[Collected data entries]

****************

-- ==== Sys2Proof/Laws/Exec.lean ====
section
/-! SUPPORT. What `exec` and the parts of a step can do, said once. `exec` of an instruction not
named here is one update of the state, by `rfl`. -/

namespace Sys2Proof.Machine

/-! ## Instructions with more than one outcome -/

/-- Every instruction answers a next state (R121: a cycle ends in a state, halted or not). -/
theorem exec_next (i : Instr) (s : State) : ∃ t, exec i s = .next t := by
  cases i <;> exact ⟨_, rfl⟩

/-- RET pops, or halts by StackUnderflow (R151, R314). -/
theorem exec_ret_cases (s : State) :
    (∃ st w, s.stack = st ++ [w] ∧ exec .ret s = .next { s with stack := st, pc := w }) ∨
      (s.stack = [] ∧ exec .ret s = .next (s.raiseIns .stackUnderflow .noInfo)) := by
  cases h : s.pop with
  | none => exact .inr ⟨State.pop_eq_none.1 h, by simp only [exec, execRet, h]⟩
  | some p =>
    obtain ⟨w, t⟩ := p
    obtain ⟨hs, ht⟩ := State.pop_eq_some h
    refine .inl ⟨t.stack, w, hs, ?_⟩
    rw [exec, execRet, h, ht]
    rfl

/-- CALL pushes and jumps, or halts by StackOverflow (R153, R315). -/
theorem exec_call_cases (nnn : Addr) (s : State) :
    (s.sp < s.cfg.stackDepth ∧ exec (.call nnn) s = .next ((s.push s.pc).setPc (zextAddr nnn))) ∨
      (s.cfg.stackDepth ≤ s.sp ∧
        exec (.call nnn) s = .next (s.raiseIns .stackOverflow .noInfo)) := by
  by_cases h : s.cfg.stackDepth ≤ s.sp
  · exact .inr ⟨h, congrArg _ (if_pos h)⟩
  · exact .inl ⟨not_le.1 h, congrArg _ (if_neg h)⟩

/-- CLS clears, flushes and ends the batch, or halts by HostIo (R221). -/
theorem exec_cls_cases (s : State) :
    (s.flushAnswer.ok = true ∧ exec .cls s =
        .next (s.clearScreen.sendFrame.takeFlush.accept s.flushAnswer.report).endBatch) ∨
      (s.flushAnswer.ok = false ∧ exec .cls s =
        .next (s.clearScreen.sendFrame.takeFlush.raiseIns .hostIo .display)) := by
  rcases s.clearScreen.flushAndEndBatch_cases with ⟨h, e⟩ | ⟨h, e⟩
  · exact .inl ⟨h, by rw [exec, execCls, e]; rfl⟩
  · exact .inr ⟨h, by rw [exec, execCls, e]; rfl⟩

/-- DRW changes the framebuffer and VF, then flushes and ends the batch; or it halts by HostIo after
that, or by MemBounds part-way (R222). -/
theorem exec_drw_cases (x y : Reg) (n : BitVec 4) (s : State) :
    ∃ f v, (∀ q : Reg, q ≠ VF → v[q.val] = s.v[q.val]) ∧
      ((s.flushAnswer.ok = true ∧ exec (.drw x y n) s =
          .next (({ s with fb := f, v := v }.sendFrame.takeFlush.accept
            s.flushAnswer.report).endBatch)) ∨
        (s.flushAnswer.ok = false ∧ exec (.drw x y n) s =
          .next ({ s with fb := f, v := v }.sendFrame.takeFlush.raiseIns .hostIo .display)) ∨
        ∃ a, reduceAddr s.cfg.addrPolicy a = none ∧ exec (.drw x y n) s =
          .next ({ s with fb := f, v := v }.raiseIns .memBounds (.address a))) := by
  obtain ⟨f, v, hv, hd⟩ :=
    drawRows_cases (originColumn (s.reg x)) (originRow (s.reg y)) n.toNat 0 (s.setReg VF 0)
  refine ⟨f, v, fun q hq => (hv q hq).trans (s.reg_setReg_ne 0 hq), ?_⟩
  rcases hd with hd | ⟨a, ha, hd⟩
  · rcases State.flushAndEndBatch_cases { s.setReg VF 0 with fb := f, v := v } with
      ⟨h, e⟩ | ⟨h, e⟩
    · exact .inl ⟨h, by rw [exec, execDrw, hd, Flow.andThen_go, e]; rfl⟩
    · exact .inr (.inl ⟨h, by rw [exec, execDrw, hd, Flow.andThen_go, e]; rfl⟩)
  · exact .inr (.inr ⟨a, ha, by rw [exec, execDrw, hd]; rfl⟩)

****************

■ **Try it**
Given the records above, return exactly the lines starting at the line containing "by_cases h : s.cfg.stackDepth ≤ s.sp" and ending at the line containing "rcases hd with hd | ⟨a, ha, hd⟩", including both.

■ **Written reply**
  by_cases h : s.cfg.stackDepth ≤ s.sp
  · exact .inr ⟨h, congrArg _ (if_pos h)⟩
  · exact .inl ⟨not_le.1 h, congrArg _ (if_neg h)⟩

/-- CLS clears, flushes and ends the batch, or halts by HostIo (R221). -/
theorem exec_cls_cases (s : State) :
    (s.flushAnswer.ok = true ∧ exec .cls s =
        .next (s.clearScreen.sendFrame.takeFlush.accept s.flushAnswer.report).endBatch) ∨
      (s.flushAnswer.ok = false ∧ exec .cls s =
        .next (s.clearScreen.sendFrame.takeFlush.raiseIns .hostIo .display)) := by
  rcases s.clearScreen.flushAndEndBatch_cases with ⟨h, e⟩ | ⟨h, e⟩
  · exact .inl ⟨h, by rw [exec, execCls, e]; rfl⟩
  · exact .inr ⟨h, by rw [exec, execCls, e]; rfl⟩

/-- DRW changes the framebuffer and VF, then flushes and ends the batch; or it halts by HostIo after
that, or by MemBounds part-way (R222). -/
theorem exec_drw_cases (x y : Reg) (n : BitVec 4) (s : State) :
    ∃ f v, (∀ q : Reg, q ≠ VF → v[q.val] = s.v[q.val]) ∧
      ((s.flushAnswer.ok = true ∧ exec (.drw x y n) s =
          .next (({ s with fb := f, v := v }.sendFrame.takeFlush.accept
            s.flushAnswer.report).endBatch)) ∨
        (s.flushAnswer.ok = false ∧ exec (.drw x y n) s =
          .next ({ s with fb := f, v := v }.sendFrame.takeFlush.raiseIns .hostIo .display)) ∨
        ∃ a, reduceAddr s.cfg.addrPolicy a = none ∧ exec (.drw x y n) s =
          .next ({ s with fb := f, v := v }.raiseIns .memBounds (.address a))) := by
  obtain ⟨f, v, hv, hd⟩ :=
    drawRows_cases (originColumn (s.reg x)) (originRow (s.reg y)) n.toNat 0 (s.setReg VF 0)
  refine ⟨f, v, fun q hq => (hv q hq).trans (s.reg_setReg_ne 0 hq), ?_⟩
  rcases hd with hd | ⟨a, ha, hd⟩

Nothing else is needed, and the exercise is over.